De l’excellent cru cinématographique 2011 un film aux allures de roman post-moderne, que n’aurait sans doute pas renié un Houellebecq - du moins sur le thème plus que sur le traitement-, a surgi ainsi qu’un souffle hoqueteux de désir vicié, un claquement capiteux et nauséabond d’élixir perdu.
Shame d’Alexandre McQueen aborde le thème de l’addiction sexuelle au travers d’un personnage masculin interprété par Michael Fassbender.
Ce film peut décevoir, notamment ceux qui, sous des prétextes cinématographiques, pensaient voir à moindre frais des scènes érotiques ; nous ne sommes plus à l’époque de Basic Instinct et le porno suinte à chaque coin de rue, à chaque onglet de page internet ; le cinéma ne révèle plus l’interdit dans les salles obscures ; l’obscur est, quant à lui, en libre-service.
Ce film peut gêner ou laisser une impression mitigée, cela est sans nul doute lié au traitement clinique qu’en fait le réalisateur. A aucun moment nous ressentons une quelconque empathie pour son personnage principal.
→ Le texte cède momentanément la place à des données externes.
-- ==== Sys2Proof/Machine/ConstLit.lean ====
section
/-!
DEFINITION. Constant-bank and literal forms (03 R68, R69): one shared effect for each function, with the length of the form.
-/

namespace Sys2Proof.Machine

/-- `fadd` with a 32-bit operand (03 R69). -/
def State.constFadd (s : State) (len : Nat) (d a : BitVec 5) (k : BitVec 32) (h : BitVec 2) : Result :=
  s.issue Need.any (s.doneFp len h d 0 (fAdd fmt32 0 (s.hart.getF a) (d32 k.toNat)))

/-- `fsub` with a 32-bit operand (03 R69). -/
def State.constFsub (s : State) (len : Nat) (d a : BitVec 5) (k : BitVec 32) (h : BitVec 2) : Result :=
  s.issue Need.any (s.doneFp len h d 0 (fSub fmt32 0 (s.hart.getF a) (d32 k.toNat)))

/-- `fmul` with a 32-bit operand (03 R69). -/
def State.constFmul (s : State) (len : Nat) (d a : BitVec 5) (k : BitVec 32) (h : BitVec 2) : Result :=
  s.issue Need.any (s.doneFp len h d 0 (fMul fmt32 (s.hart.getF a) (d32 k.toNat)))

/-- `fma` with a 32-bit operand (03 R69). -/
def State.constFma (s : State) (len : Nat) (d a : BitVec 5) (k : BitVec 32) (h : BitVec 2) : Result :=
  s.issue Need.any (s.doneFp len h d 0 (fFma fmt32 0 false (s.hart.getF d) (s.hart.getF a) (d32 k.toNat)))

/-- `fnma` with a 32-bit operand (03 R69). -/
def State.constFnma (s : State) (len : Nat) (d a : BitVec 5) (k : BitVec 32) (h : BitVec 2) : Result :=
  s.issue Need.any (s.doneFp len h d 0 (fFma fmt32 0 true (s.hart.getF d) (s.hart.getF a) (d32 k.toNat)))

/-- `fmin` with a 32-bit operand (03 R69). -/
def State.constFmin (s : State) (len : Nat) (d a : BitVec 5) (k : BitVec 32) (h : BitVec 2) : Result :=
  s.issue Need.any (s.doneFp len h d 0 (fMinMax fmt32 false (s.hart.getF a) (d32 k.toNat)))

/-- `fmax` with a 32-bit operand (03 R69). -/
def State.constFmax (s : State) (len : Nat) (d a : BitVec 5) (k : BitVec 32) (h : BitVec 2) : Result :=
  s.issue Need.any (s.doneFp len h d 0 (fMinMax fmt32 true (s.hart.getF a) (d32 k.toNat)))

/-- `fmov` of a 32-bit operand (03 R69). -/
def State.constFmov (s : State) (len : Nat) (d : BitVec 5) (k : BitVec 32) (h : BitVec 2) : Result :=
  s.issue Need.any (s.doneFlags len h d (zextK k) 0)

/-- `add` with a 32-bit operand (03 R69). -/
def State.constAdd (s : State) (len : Nat) (d a : BitVec 5) (k : BitVec 32) (h : BitVec 2) : Result :=
  s.issue Need.any (s.doneFlags len h d (s.hart.getG a + sextK k) 0)

/-- `and` with a 32-bit operand (03 R69). -/
def State.constAnd (s : State) (len : Nat) (d a : BitVec 5) (k : BitVec 32) (h : BitVec 2) : Result :=
  s.issue Need.any (s.doneFlags len h d (s.hart.getG a &&& sextK k) 0)

/-- `or` with a 32-bit operand (03 R69). -/
def State.constOr (s : State) (len : Nat) (d a : BitVec 5) (k : BitVec 32) (h : BitVec 2) : Result :=
  s.issue Need.any (s.doneFlags len h d (s.hart.getG a ||| sextK k) 0)

/-- `xor` with a 32-bit operand (03 R69). -/
def State.constXor (s : State) (len : Nat) (d a : BitVec 5) (k : BitVec 32) (h : BitVec 2) : Result :=
  s.issue Need.any (s.doneFlags len h d (s.hart.getG a ^^^ sextK k) 0)

/-- `mov` of a 32-bit operand (03 R69). -/
def State.constMov (s : State) (len : Nat) (d : BitVec 5) (k : BitVec 32) (h : BitVec 2) : Result :=
  s.issue Need.any (s.doneFlags len h d (sextK k) 0)

/-- `movn` of a 32-bit operand (03 R69). -/
def State.constMovn (s : State) (len : Nat) (d : BitVec 5) (k : BitVec 32) (h : BitVec 2) : Result :=
  s.issue Need.any (s.doneFlags len h d (zextK k) 0)

/-- `cmpEq` with a 32-bit operand (03 R69). -/
def State.constCmpEq (s : State) (len : Nat) (d a : BitVec 5) (k : BitVec 32) (h : BitVec 2) : Result :=
  s.issue Need.any (s.doneFlags len h d (boolWord (decide (s.hart.getG a = sextK k))) 0)

/-- `cmpLt` with a 32-bit operand (03 R69). -/
def State.constCmpLt (s : State) (len : Nat) (d a : BitVec 5) (k : BitVec 32) (h : BitVec 2) : Result :=
  s.issue Need.any (s.doneFlags len h d (boolWord ((s.hart.getG a).slt (sextK k))) 0)

/-- `fadd` with a constant-bank operand (03 R68, R69). -/
def execFaddK (d a : BitVec 5) (k : BitVec 8) (h : BitVec 2) (s : State) : Result :=
  s.constFadd 4 d a (s.hart.getK k) h

/-- `fadd` with a literal operand (02 R32; 03 R69). -/
def execFaddLit (d a : BitVec 5) (k : BitVec 32) (h : BitVec 2) (s : State) : Result :=
  s.constFadd 8 d a k h

/-- `fsub` with a constant-bank operand (03 R68, R69). -/
def execFsubK (d a : BitVec 5) (k : BitVec 8) (h : BitVec 2) (s : State) : Result :=
  s.constFsub 4 d a (s.hart.getK k) h

/-- `fsub` with a literal operand (02 R32; 03 R69). -/
def execFsubLit (d a : BitVec 5) (k : BitVec 32) (h : BitVec 2) (s : State) : Result :=
  s.constFsub 8 d a k h

/-- `fmul` with a constant-bank operand (03 R68, R69). -/
def execFmulK (d a : BitVec 5) (k : BitVec 8) (h : BitVec 2) (s : State) : Result :=
  s.constFmul 4 d a (s.hart.getK k) h

/-- `fmul` with a literal operand (02 R32; 03 R69). -/
def execFmulLit (d a : BitVec 5) (k : BitVec 32) (h : BitVec 2) (s : State) : Result :=
  s.constFmul 8 d a k h

/-- `fma` with a constant-bank operand (03 R68, R69). -/
def execFmaK (d a : BitVec 5) (k : BitVec 8) (h : BitVec 2) (s : State) : Result :=
  s.constFma 4 d a (s.hart.getK k) h

/-- `fma` with a literal operand (02 R32; 03 R69). -/
def execFmaLit (d a : BitVec 5) (k : BitVec 32) (h : BitVec 2) (s : State) : Result :=
  s.constFma 8 d a k h

/-- `fnma` with a constant-bank operand (03 R68, R69). -/
def execFnmaK (d a : BitVec 5) (k : BitVec 8) (h : BitVec 2) (s : State) : Result :=
  s.constFnma 4 d a (s.hart.getK k) h

/-- `fnma` with a literal operand (02 R32; 03 R69). -/
def execFnmaLit (d a : BitVec 5) (k : BitVec 32) (h : BitVec 2) (s : State) : Result :=
  s.constFnma 8 d a k h

/-- `fmin` with a constant-bank operand (03 R68, R69). -/
def execFminK (d a : BitVec 5) (k : BitVec 8) (h : BitVec 2) (s : State) : Result :=
  s.constFmin 4 d a (s.hart.getK k) h

/-- `fmin` with a literal operand (02 R32; 03 R69). -/
def execFminLit (d a : BitVec 5) (k : BitVec 32) (h : BitVec 2) (s : State) : Result :=
  s.constFmin 8 d a k h

/-- `fmax` with a constant-bank operand (03 R68, R69). -/
def execFmaxK (d a : BitVec 5) (k : BitVec 8) (h : BitVec 2) (s : State) : Result :=
  s.constFmax 4 d a (s.hart.getK k) h

/-- `fmax` with a literal operand (02 R32; 03 R69). -/
def execFmaxLit (d a : BitVec 5) (k : BitVec 32) (h : BitVec 2) (s : State) : Result :=
  s.constFmax 8 d a k h

/-- `fmov` from the constant bank (03 R68, R69). -/
def execFmovK (d : BitVec 5) (k : BitVec 8) (h : BitVec 2) (s : State) : Result :=
  s.constFmov 4 d (s.hart.getK k) h

/-- `fmov` of a literal (02 R32; 03 R69). -/
def execFmovLit (d : BitVec 5) (k : BitVec 32) (h : BitVec 2) (s : State) : Result :=
  s.constFmov 8 d k h

/-- `add` with a constant-bank operand (03 R68, R69). -/
def execAddK (d a : BitVec 5) (k : BitVec 8) (h : BitVec 2) (s : State) : Result :=
  s.constAdd 4 d a (s.hart.getK k) h

/-- `add` with a literal operand (02 R32; 03 R69). -/
def execAddLit (d a : BitVec 5) (k : BitVec 32) (h : BitVec 2) (s : State) : Result :=
  s.constAdd 8 d a k h

/-- `and` with a constant-bank operand (03 R68, R69). -/
def execAndK (d a : BitVec 5) (k : BitVec 8) (h : BitVec 2) (s : State) : Result :=
  s.constAnd 4 d a (s.hart.getK k) h

/-- `and` with a literal operand (02 R32; 03 R69). -/
def execAndLit (d a : BitVec 5) (k : BitVec 32) (h : BitVec 2) (s : State) : Result :=
  s.constAnd 8 d a k h

/-- `or` with a constant-bank operand (03 R68, R69). -/
def execOrK (d a : BitVec 5) (k : BitVec 8) (h : BitVec 2) (s : State) : Result :=
  s.constOr 4 d a (s.hart.getK k) h

/-- `or` with a literal operand (02 R32; 03 R69). -/
def execOrLit (d a : BitVec 5) (k : BitVec 32) (h : BitVec 2) (s : State) : Result :=
  s.constOr 8 d a k h

/-- `xor` with a constant-bank operand (03 R68, R69). -/
def execXorK (d a : BitVec 5) (k : BitVec 8) (h : BitVec 2) (s : State) : Result :=
  s.constXor 4 d a (s.hart.getK k) h

/-- `xor` with a literal operand (02 R32; 03 R69). -/
def execXorLit (d a : BitVec 5) (k : BitVec 32) (h : BitVec 2) (s : State) : Result :=
  s.constXor 8 d a k h

/-- `mov` from the constant bank (03 R68, R69). -/
def execMovK (d : BitVec 5) (k : BitVec 8) (h : BitVec 2) (s : State) : Result :=
  s.constMov 4 d (s.hart.getK k) h

/-- `mov` of a literal (02 R32; 03 R69). -/
def execMovLit (d : BitVec 5) (k : BitVec 32) (h : BitVec 2) (s : State) : Result :=
  s.constMov 8 d k h

/-- `movn` from the constant bank (03 R68, R69). -/
def execMovnK (d : BitVec 5) (k : BitVec 8) (h : BitVec 2) (s : State) : Result :=
  s.constMovn 4 d (s.hart.getK k) h

/-- `movn` of a literal (02 R32; 03 R69). -/
def execMovnLit (d : BitVec 5) (k : BitVec 32) (h : BitVec 2) (s : State) : Result :=
  s.constMovn 8 d k h

/-- `cmpEq` with a constant-bank operand (03 R68, R69). -/
def execCmpEqK (d a : BitVec 5) (k : BitVec 8) (h : BitVec 2) (s : State) : Result :=
  s.constCmpEq 4 d a (s.hart.getK k) h

/-- `cmpEq` with a literal operand (02 R32; 03 R69). -/
def execCmpEqLit (d a : BitVec 5) (k : BitVec 32) (h : BitVec 2) (s : State) : Result :=
  s.constCmpEq 8 d a k h

/-- `cmpLt` with a constant-bank operand (03 R68, R69). -/
def execCmpLtK (d a : BitVec 5) (k : BitVec 8) (h : BitVec 2) (s : State) : Result :=
  s.constCmpLt 4 d a (s.hart.getK k) h

/-- `cmpLt` with a literal operand (02 R32; 03 R69). -/
def execCmpLtLit (d a : BitVec 5) (k : BitVec 32) (h : BitVec 2) (s : State) : Result :=
  s.constCmpLt 8 d a k h

end Sys2Proof.Machine
end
En effet, Steve McQueen ne prend pas le parti de sauver son héros il démontre les mécanismes complexes de la dépendance, les rouages sournois de l’addiction, en cela identiques à ceux de l’alcool et de la drogue, où chacun, souhaitant revivre l’extase de la première bouffée, de la première ivresse, augmente à chaque fois un peu plus la dose.
Mensonge, solitude, paranoïa, voyeurisme, rien n’est laissé de côté, et une somptueuse bande-son accompagne le personnage principal dans ses errements. Et, ce qu’il y a de remarquable dans ce film, en plus de la prestation – sans jeu de mots- physique de Michael Fassbender, c’est le cercle vicieux dans lequel celui-ci tombe : il ne peut plus consacrer de relation normale avec autrui, en particulier avec la gent féminine, sans se référer inconsciemment aux images pornographiques qu’il a vues. Plusieurs scènes, notamment sur ses propres pratiques sexuelles, sont en cela significatives et posent d’ailleurs de manière très troublantes la trace cognitive que laisse dans nos cerveaux ces images et actes pornographiques ; on pense aussi à la tentative de flirt qu’il a avec une de ses collègues, relation qui sombre quasiment dès son commencement. L’incommunicabilité dans lequel le place son addiction le rend tout autant affligeant et il lui faudra aller jusqu’au bout de la souillure de soi pour qu’il réalise à quel point il est malade.
Car si ce personnage est aussi antipathique c’est aussi parce qu’il ne s’aime pas et ne peut, par conséquence, aller vers autrui sans être pourri par sa dépendance. Cependant, et c’est une des faiblesses du film, si le réalisateur entrouvre, notamment par le biais de la sœur du personnage, les raisons psychologiques et historiques de celui-ci qui auraient pu le faire aboutir à cela, McQueen referme aussitôt la porte. Au moins n’adopte-t-il pas ce réflexe très anglo-saxon d’aller chercher uniquement des ressorts psychologiques pour expliquer son comportement.
Non, ce que nous livre McQueen, notamment par la très intéressante scène finale du métro, miroir de la toute première, c’est que l’addiction sexuelle est aussi liée aux référents de notre société qui consomme désormais le corps comme tout autre produit de consommation. Et si le réalisateur nous laisse sans nous indiquer le choix que fera son héros principal, c’est que son propos n’est pas de nous offrir la chute puis la rédemption d’un drogué, ni même une réflexion sur le libre-arbitre, mais un instantané vertigineux pour qui le piège d’une société de consommation se referme sur soi, car, pour reprendre les propos de Cioran « être c’est être coincé ».